/-- `COLL_ROOT_CHUNK`: a member's chunk, a request for the result again, or notice of a chunk lost for good. -/
def execCollRootChunk (s : State) : Out :=
  .next (
    let die := s.args.die
    match s.args.coll with
    | .input root src g a m nmem k ck => s.rootIngress root src g a .collRootChunk fun s q =>
        let key := collKey root g
        let t := q.sect k
        if !burgeeOk ck then
          let s := s.logError die none (elogWord1 3 0 0 5 (burgeeSub ck))
            (BitVec.ofNat 64 (ck.stream.toNat + ck.attempt.toNat * 2 ^ 16 + ck.seq.toNat * 2 ^ 32))
            (BitVec.ofNat 64 (ck.hop.toNat + (s.hopWord die 0 5).toNat * 2 ^ 32))
          if 2 ≤ ck.attempt.toNat then s.collFails die key g q 7
          else s.sendColl src .collExponentReturn (.inputAgain root g a k (ck.attempt.toNat + 1))
        else if t.e.isNone || t.chunks.any fun e => e.1 == m then s
        else
          let t := { t with chunks := t.chunks ++ [(m, ck)] }
          let q := { q with sects := q.sects.ins k t }
          if t.chunks.length < nmem then s.putColl die key q else s.reduce die root g a k q t
    | .resultAgain root src g a k n => s.rootIngress root src g a .collRootChunk fun s q =>
        match (q.sect k).result with
        | some ck => s.sendColl src .collResult (.result g a k { ck with attempt := BitVec.ofNat 8 n, replay := true })
        | none => s
    | .chunkLost root src g a => s.rootIngress root src g a .collRootChunk fun s q => s.collFails die (collKey root g) g q 7
    | .packetLost root src g a => s.rootIngress root src g a .collRootChunk fun s q => s.collFails die (collKey root g) g q 5
    | _ => s)

/-- `COLL_ROOT_TIMEOUT`: the section's timer has expired and was not restarted. -/
def execCollRootTimeout (s : State) : Out :=
  .next (
    let die := s.args.die
    let key := s.args.group
    match (s.die die).colls.find? fun e => e.1 == key with
    | none => s
    | some (_, q) =>
      let t := q.sect s.args.sect
      if q.attempt = s.args.attempt ∧ q.failed.isNone ∧ !t.recs.isEmpty ∧ t.due ≤ s.elapsed then
        s.collFails die key (key % 256) q 5
      else s)

end Sys2Proof.Machine
end

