-- ==== Sys2Proof/Machine/Dispatch.lean ====
section
/-! DEFINITION. The meaning of every row of the opcode table: one arm per constructor of `Instr`, each a direct call. -/

namespace Sys2Proof.Machine
open Sys2Proof
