-- ==== Sys2Proof/Machine/Core.lean ====
section
/-! DEFINITION. The model as the host runs it. -/

def Sys2Proof.core : Host.Core :=
  { State := Sys2Proof.Machine.State, Fault := Sys2Proof.Machine.Fault,
    Refusal := Sys2Proof.Machine.Refusal, step := Sys2Proof.Machine.step, reset := Sys2Proof.Machine.State.reset }
end

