/-- An eligible arrival handler, or a RUN task, starts on the one FREE context: READY at the entry, with mode, FPCTL and
RW_PERM from the handler, s61 from its stacks, every other scalar register 0, the vector registers as they were, and
its four arguments; without a configuration nothing starts. Where no context is FREE, a start asks for the eviction
of the victim of R38 if that runs at a lower priority. A request to evict takes no task that has issued ENDT; it
comes again after WAIT cycles, a trap entry or a freeze cycle, freezes fetch, takes the task's queued matrix
operations, waits for its running ones, and then keeps registers, results in flight, pc and state in a save record
and the save area, and frees the context. A resume brings them back. The oldest power request is granted whole once
the pool has room. Who is eligible with carried slots, the order of starts and resumes, and what is captured at the
freeze are as log entries 106, 48 and 51 choose. (R24, R25, R28, R29, R38, R39, R41, R42, R178, R262, R407) -/
def Obligations.TaskEvents : Prop :=
  ∀ (s : State),
    let a := s.args
    let c := a.c
    let k := s.cell c
    let started (old y : Ctx) (x h : Nat) (e : Handler) (disp : Bool) (prio : Nat) (args : List W64) : Prop :=
      y.st = .ready ∧ y.hold = .none ∧ y.pc = e.entry ∧ y.handler.toNat = h % 16 ∧ y.supervisor = e.supervisor ∧
      y.disp = disp ∧ y.prio.toNat = prio % 4 ∧ y.fpctl = e.fpctl0 &&& 0xF ∧ y.rwPerm = e.rwperm0 ∧ y.p = 1 ∧ y.q = [] ∧
      y.v = old.v ∧ (∀ n, n ≠ 61 → y.rs n = 0) ∧
      y.rs 61 = (if e.stackBase = 0 ∧ e.stackSize = 0 then 0 else e.stackBase + BitVec.ofNat 64 (x + 1) * e.stackSize) ∧
      ∀ i, i < 4 → y.taskArg.get 0 i = args.getD i 0
    let open_ : Prop := k.loaded = true ∧ k.killed = false ∧ s.underLoad c = false ∧ (s.die (dieOf c)).shelf = []
    let eligible := k.handlers.find? fun e => k.eligible e.1 e.2
    -- starts
    (k.loaded = false ∨ k.killed = true ∨ s.underLoad c = true → Completes .taskStartArrival s (· = s)) ∧
    (∀ x h e, open_ → k.frees = [x] → s.replaying c = false → k.started ≤ s.cycle → k.saved = [] →
      (k.runs = [] → eligible = some (h, e) → Completes .taskStartArrival s fun t =>
        let d := e.inputs.headD (0, 1, false)
        let r := (k.tag d.1).at_ ((k.tag d.1).fresh.headD 0)
        started (s.ctxOf c x) (t.ctxOf c x) x h e false k.startPrio.toNat
          [r.seq.setWidth 64, BitVec.ofNat 64 (r.mb.toNat + r.attempt.toNat * 2 ^ 16 + r.flags.toNat * 2 ^ 24), e.arg2, e.arg3] ∧
        (t.ctxOf c x).node = none) ∧
      (∀ g n p args, k.runs = [(g, n, h, p, args)] → (k.handlers.find? fun e => e.1 == h) = some (h, e) → k.holding h < e.maxctx →
        Completes .taskStartArrival s fun t =>
          started (s.ctxOf c x) (t.ctxOf c x) x h e true p args ∧ (t.ctxOf c x).node = some (g, n) ∧ (t.cell c).runs = [])) ∧
    (∀ x h e g n p args, open_ → k.frees = [] → k.runs = [(g, n, h, p, args)] → eligible = none →
      (k.handlers.find? fun e => e.1 == h) = some (h, e) → k.holding h < e.maxctx → k.victim = some x →
      (s.ctxOf c x).st ≠ .free → (s.ctxOf c x).hold ≠ .ending → (∀ y, y < 4 → (s.ctxOf c y).frozen = false) →
      (p < (s.ctxOf c x).prio.toNat → s.spillRoom (dieOf c) (3 * k.tilesOf [x]) = true → Completes .taskStartArrival s fun t =>
        t.cells = s.cells ∧ t.mem = s.mem ∧
        t.agenda = s.agenda ++ [⟨.preemptEvict, { Args.empty with c := c, x := x, n := (s.ctxOf c x).task + 1 }⟩]) ∧
      ((s.ctxOf c x).prio.toNat ≤ p → Completes .taskStartArrival s (· = s))) ∧
    -- eviction
    (let y := s.ctxOf c a.x
     let again := s.afterCycles 1 .preemptEvict a
     let goes : Prop := y.st ≠ .free ∧ y.hold ≠ .ending ∧ k.killed = false ∧ y.dead = false ∧ (a.n = 0 ∨ a.n = y.task + 1)
     (¬goes → Completes .preemptEvict s (· = s)) ∧
     (goes → y.frozen = false → s.freezeWaits c a.x = true → Completes .preemptEvict s (· = again)) ∧
     (goes → y.pend = [] → y.frozen = false → s.freezeWaits c a.x = false → s.evictWaits c a.x = true →
       Completes .preemptEvict s fun t =>
         let z := t.ctxOf c a.x
         z.frozen = true ∧ z.frozeAt = some (s.clock c) ∧ z.st = y.st ∧ z.pc = y.pc ∧ z.land = y.land ∧ SameRegisters y z ∧
         z.parked = y.parked ++ k.queuedOf a.x ∧ t.mem = s.mem ∧ t.alarms = again.alarms ∧
         ∀ e, e < 2 → ∀ m, m ∈ ((t.cell c).mat e).queue → m.ctx ≠ a.x) ∧
     (goes → y.pend = [] → y.frozen = true → s.evictWaits c a.x = true → Completes .preemptEvict s (· = again)) ∧
     (goes → y.pend = [] → (y.frozen = false → s.freezeWaits c a.x = false) → s.evictWaits c a.x = false → y.back = none →
       Completes .preemptEvict s fun t =>
         (t.ctxOf c a.x).st = .free ∧ ∃ v, (t.cell c).saved = k.saved ++ [v] ∧ v.num = a.x ∧ v.bank.st = y.st ∧
           v.bank.pc = y.pc ∧ v.bank.preempted = true ∧ v.bank.grant = y.grant ∧ v.bank.awaits = y.awaits ∧
           (y.land = [] → SameRegisters y v.bank) ∧ t.mem = (s.writeBytes v.area (saveBytes v.bank a.x)).mem)) ∧
    -- resume
    (k.saved = [] → Completes .taskResume s (· = s)) ∧
    (∀ v, k.saved = [v] → v.num = a.x → k.mayResume v = true →
      let bad : Prop := s.poisoned v.area 0x8000 = true ∨
        ∃ f, f ∈ v.claims.flatMap (fun t => t.2.2) ∧ s.poisoned (flatOf (s.spillFrame (dieOf c) f)) 0x4000 = true
      (bad → Completes .taskResume s (· = s.askKill c 5)) ∧
      (¬bad → v.bank.order = none → Completes .taskResume s fun t =>
        let z := t.ctxOf c a.x
        (t.cell c).saved = [] ∧ SameRegisters v.bank z ∧ z.pc = v.bank.pc ∧ z.task = v.bank.task ∧
        z.land = (if v.bank.grant = 0 then v.bank.land.map fun e => { e with due := e.due + s.clock c } else v.bank.land) ∧
        (v.bank.grant = 0 → (v.bank.st = .stopped → z.st = .stopped) ∧
          (v.bank.st = .ready ∨ v.bank.st = .blocked → z.st = .ready ∧ z.hold = .none)) ∧
        (v.bank.grant ≠ 0 → z.st = .waiting ∧ z.hold = .power ∧
          (t.die (dieOf c)).powQueue = (s.die (dieOf c)).powQueue ++ [(c, v.num, v.bank.grant)]))) ∧
    -- power
    (let d := s.die a.die
     (d.powQueue = [] → Completes .powerGrant s (· = s)) ∧
     ∀ c x u rest, d.powQueue = (c, x, u) :: rest →
       (d.pool < d.powUsed + u → Completes .powerGrant s (· = s)) ∧
       (d.powUsed + u ≤ d.pool → Completes .powerGrant s fun t =>
         let y := s.ctxOf c x
         let z := t.ctxOf c x
         (t.die a.die).powUsed = d.powUsed + u ∧ (t.die a.die).powQueue = rest ∧
         z.grant = y.grant + u ∧ z.evPend.getLsbD 10 = true ∧ SameRegisters y z ∧ t.mem = s.mem ∧
         (y.back = none → z.st = y.st ∧ z.land = y.land ∧ ∃ key, z.granted = y.granted ++ [key] ∧
           ∀ q, (y.asked.find? fun q => q.2 == u) = some q → key = q.1) ∧
         ∀ st h, y.back = some (st, h) → z.st = st ∧ z.hold = h ∧ z.back = none ∧
           z.land = y.land.map fun e => { e with due := e.due + s.clock c }))
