-- ==== Sys2Proof/Laws/Tab.lean ====
section
/-! SUPPORT. What the sparse tables do: reading after a write, and that every operation keeps the canonical form. -/

namespace Sys2Proof.Tab
open Sys2Proof
variable {α : Type}

theorem get_ins (d : α) (t : Tab α) (k j : Nat) (a : α) :
    get d (ins t k a) j = if j = k then a else get d t j := by
  induction t with
  | nil =>
    simp only [ins, get]
    by_cases h : k = j
    · simp [h]
    · simp [h, Ne.symm h]
  | cons e t ih =>
    obtain ⟨i, b⟩ := e
    simp only [ins]
    by_cases h1 : i = k
    · subst h1
      by_cases h2 : i = j
      · simp [get, h2]
      · simp [get, h2, Ne.symm h2]
    · by_cases h2 : k < i
      · simp only [h1, h2, if_false, if_true, get]
        by_cases h3 : k = j
        · simp [h3]
        · by_cases h4 : j < k
          · have h5 : i ≠ j := by omega
            have h6 : j < i := by omega
            simp [h3, Ne.symm h3, h4, h5, h6]
          · simp [h3, Ne.symm h3, h4]
      · simp only [h1, h2, if_false, get, ih]
        by_cases h3 : i = j
        · have h4 : j ≠ k := by omega
          simp [h3, h4]
        · by_cases h4 : j < i
          · have h5 : j ≠ k := by omega
            simp [h3, h4, h5]
          · simp [h3, h4]

theorem get_of_above (d : α) (t : Tab α) (k j : Nat) (h : above k t = true) (hj : j ≤ k) : get d t j = d := by
  cases t with
  | nil => rfl
  | cons e t =>
    obtain ⟨i, b⟩ := e
    simp only [above, decide_eq_true_eq] at h
    have h1 : i ≠ j := by omega
    have h2 : j < i := by omega
    simp [get, h1, h2]

theorem above_mono {t : Tab α} {k j : Nat} (h : above k t = true) (hj : j ≤ k) : above j t = true := by
  cases t with
  | nil => rfl
  | cons e t => simp only [above, decide_eq_true_eq] at *; omega

variable [DecidableEq α]

theorem wf_cons (d : α) (k : Nat) (a : α) (t : Tab α) :
    wf d ((k, a) :: t) = true ↔ above k t = true ∧ a ≠ d ∧ wf d t = true := by
  simp only [wf, Bool.and_eq_true, decide_eq_true_eq, and_assoc]

theorem get_del {d : α} {t : Tab α} (h : wf d t = true) (k j : Nat) :
    get d (del t k) j = if j = k then d else get d t j := by
  induction t with
  | nil => simp [del, get]
  | cons e t ih =>
    obtain ⟨i, b⟩ := e
    obtain ⟨ha, -, ht⟩ := (wf_cons ..).1 h
    simp only [del]
    by_cases h1 : i = k
    · subst h1
      simp only [if_true, get]
      by_cases h2 : j = i
      · subst h2; simpa using get_of_above d t j j ha le_rfl
      · by_cases h3 : j < i
        · simp [h2, Ne.symm h2, h3, get_of_above d t i j ha (le_of_lt h3)]
        · simp [h2, Ne.symm h2, h3]
    · by_cases h2 : k < i
      · simp only [h1, h2, if_false, if_true, get]
        by_cases h3 : j = k
        · subst h3; simp [h1, h2]
        · simp [h3]
      · simp only [h1, h2, if_false, get, ih ht]
        by_cases h3 : i = j
        · have h4 : j ≠ k := by omega
          simp [h3, h4]
        · by_cases h4 : j < i
          · simp [h3, h4]
          · simp [h3, h4]

theorem get_set {d : α} {t : Tab α} (h : wf d t = true) (k j : Nat) (a : α) :
    get d (set d t k a) j = if j = k then a else get d t j := by
  unfold set
  split
  · rename_i ha
    rw [get_del h, ha]
  · exact get_ins d t k j a

omit [DecidableEq α] in
theorem above_ins {t : Tab α} {k j : Nat} {a : α} (h : above j t = true) (hk : j < k) :
    above j (ins t k a) = true := by
  cases t with
  | nil => simpa [ins, above] using hk
  | cons e t =>
    obtain ⟨i, b⟩ := e
    simp only [above, decide_eq_true_eq] at h
    simp only [ins]
    split
    · simpa [above] using hk
    · split
      · simpa [above] using hk
      · simpa [above] using h

theorem above_del {d : α} {t : Tab α} {k j : Nat} (hw : wf d t = true) (h : above j t = true) :
    above j (del t k) = true := by
  cases t with
  | nil => rfl
  | cons e t =>
    obtain ⟨i, b⟩ := e
    obtain ⟨ha, -, -⟩ := (wf_cons ..).1 hw
    simp only [above, decide_eq_true_eq] at h
    simp only [del]
    split
    · exact above_mono ha (le_of_lt h)
    · split
      · simpa [above] using h
      · simpa [above] using h

theorem wf_ins {d : α} {t : Tab α} (h : wf d t = true) (k : Nat) {a : α} (ha : a ≠ d) :
    wf d (ins t k a) = true := by
  induction t with
  | nil => simp [ins, wf, above, ha]
  | cons e t ih =>
    obtain ⟨i, b⟩ := e
    obtain ⟨h1, h2, h3⟩ := (wf_cons ..).1 h
    simp only [ins]
    split
    · rename_i hi
      subst hi
      exact (wf_cons ..).2 ⟨h1, ha, h3⟩
    · split
      · rename_i hk
        exact (wf_cons ..).2 ⟨by simpa [above] using hk, ha, h⟩
      · rename_i hi hk
        exact (wf_cons ..).2 ⟨above_ins h1 (by omega), h2, ih h3⟩

theorem wf_del {d : α} {t : Tab α} (h : wf d t = true) (k : Nat) : wf d (del t k) = true := by
  induction t with
  | nil => rfl
  | cons e t ih =>
    obtain ⟨i, b⟩ := e
    obtain ⟨h1, h2, h3⟩ := (wf_cons ..).1 h
    simp only [del]
    split
    · exact h3
    · split
      · exact h
      · exact (wf_cons ..).2 ⟨above_del h3 h1, h2, ih h3⟩

theorem wf_set {d : α} {t : Tab α} (h : wf d t = true) (k : Nat) (a : α) : wf d (set d t k a) = true := by
  unfold set
  split
  · exact wf_del h k
  · exact wf_ins h k ‹_›

theorem above_filter {d : α} (p : Nat × α → Bool) {t : Tab α} {k : Nat} (hw : wf d t = true) (h : above k t = true) :
    above k (t.filter p) = true := by
  induction t with
  | nil => rfl
  | cons e t ih =>
    obtain ⟨i, b⟩ := e
    obtain ⟨h1, -, h3⟩ := (wf_cons ..).1 hw
    simp only [above, decide_eq_true_eq] at h
    simp only [List.filter]
    split
    · simpa [above] using h
    · exact ih h3 (above_mono h1 (le_of_lt h))

theorem wf_filter {d : α} (p : Nat × α → Bool) {t : Tab α} (h : wf d t = true) : wf d (t.filter p) = true := by
  induction t with
  | nil => rfl
  | cons e t ih =>
    obtain ⟨i, b⟩ := e
    obtain ⟨h1, h2, h3⟩ := (wf_cons ..).1 h
    simp only [List.filter]
    split
    · exact (wf_cons ..).2 ⟨above_filter p h3 h1, h2, ih h3⟩
    · exact ih h3

omit [DecidableEq α] in
theorem ins_ins (t : Tab α) (k : Nat) (a b : α) : ins (ins t k a) k b = ins t k b := by
  induction t with
  | nil => simp [ins]
  | cons e t ih =>
    obtain ⟨i, c⟩ := e
    by_cases h1 : i = k
    · simp [ins, h1]
    · by_cases h2 : k < i
      · simp [ins, h1, h2]
      · simp [ins, h1, h2, ih]

end Sys2Proof.Tab
end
____________
● **Task requirements**
Starting at the line above that contains "and the save", write out each line exactly until the line that contains "started (s.ctxOf c x) (t.ctxOf c x) x h e false" has been written, and stop there.

● **Solution**
and the save area, and frees the context. A resume brings them back. The oldest power request is granted whole once
the pool has room. Who is eligible with carried slots, the order of starts and resumes, and what is captured at the
freeze are as log entries 106, 48 and 51 choose. (R24, R25, R28, R29, R38, R39, R41, R42, R178, R262, R407) -/
def Obligations.TaskEvents : Prop :=
  ∀ (s : State),
    let a := s.args
    let c := a.c
    let k := s.cell c
    let started (old y : Ctx) (x h : Nat) (e : Handler) (disp : Bool) (prio : Nat) (args : List W64) : Prop :=
      y.st = .ready ∧ y.hold = .none ∧ y.pc = e.entry ∧ y.handler.toNat = h % 16 ∧ y.supervisor = e.supervisor ∧
      y.disp = disp ∧ y.prio.toNat = prio % 4 ∧ y.fpctl = e.fpctl0 &&& 0xF ∧ y.rwPerm = e.rwperm0 ∧ y.p = 1 ∧ y.q = [] ∧
      y.v = old.v ∧ (∀ n, n ≠ 61 → y.rs n = 0) ∧
      y.rs 61 = (if e.stackBase = 0 ∧ e.stackSize = 0 then 0 else e.stackBase + BitVec.ofNat 64 (x + 1) * e.stackSize) ∧
      ∀ i, i < 4 → y.taskArg.get 0 i = args.getD i 0
    let open_ : Prop := k.loaded = true ∧ k.killed = false ∧ s.underLoad c = false ∧ (s.die (dieOf c)).shelf = []
    let eligible := k.handlers.find? fun e => k.eligible e.1 e.2
    -- starts
    (k.loaded = false ∨ k.killed = true ∨ s.underLoad c = true → Completes .taskStartArrival s (· = s)) ∧
    (∀ x h e, open_ → k.frees = [x] → s.replaying c = false → k.started ≤ s.cycle → k.saved = [] →
      (k.runs = [] → eligible = some (h, e) → Completes .taskStartArrival s fun t =>
        let d := e.inputs.headD (0, 1, false)
        let r := (k.tag d.1).at_ ((k.tag d.1).fresh.headD 0)
        started (s.ctxOf c x) (t.ctxOf c x) x h e false k.startPrio.toNat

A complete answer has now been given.